Allow $D$ to rotate about $\overline{MN}$ to point $D'$ in the plane $AMN$ on the side of $\overline{MN}$ opposite $A$. Because $\angle DNM$ is a right angle, $D'N=DN$. It then follows that $f(Q) = 2(AQ+D'Q)\geq 2AD'$, and equality occurs when $Q$ is the intersection of $\overline{AD'}$ and $\overline{MN}$. Thus $\min f(Q) = 2AD'$. Because $\overline{MD}$ is the median of $\triangle ADB$, the Length of Median Formula shows that $4MD^2 = 2AD^2 + 2BD^2 - AB^2 = 2\cdot 28^2 + 2 \cdot 44^2 - 52^2$ and $MD^2 = 684$. By the Pythagorean Theorem $MN^2 = MD^2 - ND^2 = 8$.

Because $\angle AMN$ and $\angle D'NM$ are right angles, $$(AD')^2 = (AM+D'N)^2 + MN^2 = (2AM)^2 + MN^2 = 52^2 + 8 = 4\cdot 678.$$It follows that $\min f(Q) = 2AD' = 4\sqrt{678}$. The requested sum is $4+678=\boxed{682}$.

### Solution 2

Set $a=BC=28$, $b=CA=44$, $c=AB=52$. Let $O$ be the point which minimizes $f(X)$.
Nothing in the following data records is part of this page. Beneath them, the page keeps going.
-- ==== Sys2Proof/Machine/State.lean ====
section
/-! DEFINITION. The ports, the hidden buffer and the parameters as plain data (10_state.md R40 to R55), and the state after reset. -/

namespace Sys2Proof.Machine

/-- The produced values of `STATUS` (30_encoding.md R83). -/
inductive Status where
  | ok
  | invalidArg
  | illegalOp
  deriving DecidableEq, Repr

/-- The values of `CLS` (30_encoding.md R83). -/
inductive Cls where
  | finite
  | nan
  deriving DecidableEq, Repr

/-- The produced values of `SEL`: the row of the case table (30_encoding.md R83, 42_range_reduction.md R126). -/
inductive Sel where
  | case0
  | case1
  | case2
  | case3
  | case4
  | case5
  deriving DecidableEq, Repr

/-- The produced values of `PRIM` and `TPRIM` (30_encoding.md R83). -/
inductive Prim where
  | none
  | sin
  | cos
  deriving DecidableEq, Repr

/-- The ten response ports (30_encoding.md R81, 10_state.md R42). -/
structure Response where
  status : Status
  einfo  : BitVec 64
  y      : F64
  hi     : U32
  lo     : U32
  cls    : Cls
  sel    : Sel
  prim   : Prim
  r      : F64
  t      : F64
  deriving DecidableEq, Repr

/-- The outputs of the trig port (30_encoding.md R82, 10_state.md R43). -/
structure TrigOut where
  treq  : Bool
  tprim : Prim
  tu    : F64
  deriving DecidableEq, Repr

/-- What the outside drives during one transaction: the request ports and the trig port's input `TP` (10_state.md R41,
R43). -/
structure Inputs where
  req : Request
  tp  : F64
  deriving DecidableEq, Repr

/-- Byte-addressed storage: (offset, byte) pairs, offsets strictly rising, no listed byte equal to what an unlisted
offset reads as (`Memory.wf`). The unit's only such storage is `SCR`, offsets 0 to 7 (10_state.md R49). -/
abbrev Memory := List Host.Cell

/-- The machine between two transactions. -/
structure State where
  /-- The build-time parameters (00_scope.md R6); no step changes them. -/
  cfg     : Config.Params
  /-- The requester's input values still to be presented, first one first; the model's own field (log entry 1). -/
  pending : List Inputs
  /-- The input ports: `OP`, `A`, `B`, `TP`. -/
  inp     : Inputs
  /-- The response ports. -/
  rsp     : Response
  /-- The trig port's outputs. -/
  trig    : TrigOut
  /-- The hidden scratch buffer `SCR` (10_state.md R50). Where `cfg.hasScratch` is false nothing reads or writes it (log entry 14). -/
  scr     : Memory
  deriving DecidableEq, Repr

/-- Reasons to stop with a fault: none. Both exceptions of the unit end their transaction with a response
(60_exceptions.md R160, R166) and no other failure exists (R164), so the type has no constructor: safe (log entry 8). -/
inductive Fault where
  deriving DecidableEq, Repr

/-- Reasons to refuse an instruction. -/
inductive Refusal where
  /-- Raised by an arm of `exec` whose instruction has no meaning yet; no arm raises it now. Safe. -/
  | notModelled (mnemonic : String)
  deriving DecidableEq, Repr

/-- The response record with every field zero: `STATUS = OK`, `CLS = FINITE`, `SEL = 0`, `PRIM = NONE`
(30_encoding.md R83, R93). Every response is this one with the fields its rule assigns. -/
def Response.zero : Response :=
  { status := .ok, einfo := 0, y := 0, hi := 0, lo := 0, cls := .finite, sel := .case0, prim := .none, r := 0, t := 0 }

/-- The trig port with no request: `TREQ = 0`, `TPRIM = 0`, `TU = 0` (30_encoding.md R82). -/
def TrigOut.idle : TrigOut := { treq := false, tprim := .none, tu := 0 }

/-! The four updates a step makes; `Laws/State.lean` says what each leaves alone. -/

/-- The output ports set: response and trig port. -/
def State.withOutputs (s : State) (r : Response) (o : TrigOut) : State := { s with rsp := r, trig := o }

/-- The scratch buffer set. -/
def State.withScr (s : State) (m : Memory) : State := { s with scr := m }

/-- The wire `TP` set. -/
def State.withTp (s : State) (p : F64) : State := { s with inp := { s.inp with tp := p } }

/-- The input ports and what is still to be presented, set. -/
def State.withInputs (s : State) (i : Inputs) (rest : List Inputs) : State := { s with inp := i, pending := rest }

/-- The machine right after reset (10_state.md R52, 70_reset_and_hazards.md R180). The unit itself has nothing to reset.
The input ports stand at zero (DESIGN CHOICE, log entry 2); the output ports are what R101 gives for that request, which
is all zeros; `SCR` lists nothing (DESIGN CHOICE, log entry 3); the parameters are those of log entries 4 and 5. -/
def State.reset : State :=
  { cfg := { hostEndian := .little, hasScratch := false, trigAttached := true }
    pending := []
    inp := { req := { op := 0, a := 0, b := 0 }, tp := 0 }
    rsp := Response.zero
    trig := TrigOut.idle
    scr := [] }

end Sys2Proof.Machine
end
$\textrm{Claim } 1 \textrm{:}$

$O$ is the gravity center $\tfrac14(\vec A + \vec B + \vec C + \vec D)$.

$\textrm{Proof:}$

Let $M$ and $N$ denote the midpoints of $AB$ and $CD$. From $\triangle ABD \cong \triangle BAC$ and $\triangle CDA \cong \triangle DCB$, we have $MC=MD$, $NA=NB$ an hence $MN$ is a perpendicular bisector of both segments $AB$ and $CD$. Then if $X$ is any point inside tetrahedron $ABCD$, its orthogonal projection onto line $MN$ will have smaller $f$-value; hence we conclude that $O$ must lie on $MN$. Similarly, $O$ must lie on the line joining the midpoints of $AC$ and $BD$. $\blacksquare$

$\textrm{Claim } 2 \textrm{:}$

The gravity center $O$ coincides with the circumcenter.

$\textrm{Proof:}$

Let $G_D$ be the centroid of triangle $ABC$; then $DO = \tfrac 34 DG_D$ (by vectors). If we define $G_A$, $G_B$, $G_C$ similarly, we get $AO = \tfrac 34 AG_A$ and so on. But from symmetry we have $AG_A = BG_B = CG_C = DG_D$, hence $AO = BO = CO = DO$. $\blacksquare$

Now we use the fact that an isosceles tetrahedron has circumradius $R = \sqrt{\frac18(a^2+b^2+c^2)}$. Here $R = \sqrt{678}$ so $f(O) = 4R = 4\sqrt{678}$. Therefore, the answer is $4 + 678 = \boxed{682}$.

### Solution 3

Isosceles tetrahedron is inscribed in a rectangular box, whose facial diagonals are the edges of the tetrahedron. Minimum $f(X)$ occurs at the center of gravity, and $F(x)= 2d$, where $d$ is the length of the spatial diagonal of the rectangular box.

Let the three dimensions of the box be $a, b, c$. $a^2+b^2=28^2; c^2+b^2=52^2; a^2+c^2=44^2.$

Add three equations, $d^2=(28^2+52^2+44^2)/2$. Hence $f(X)=4\sqrt {678}$.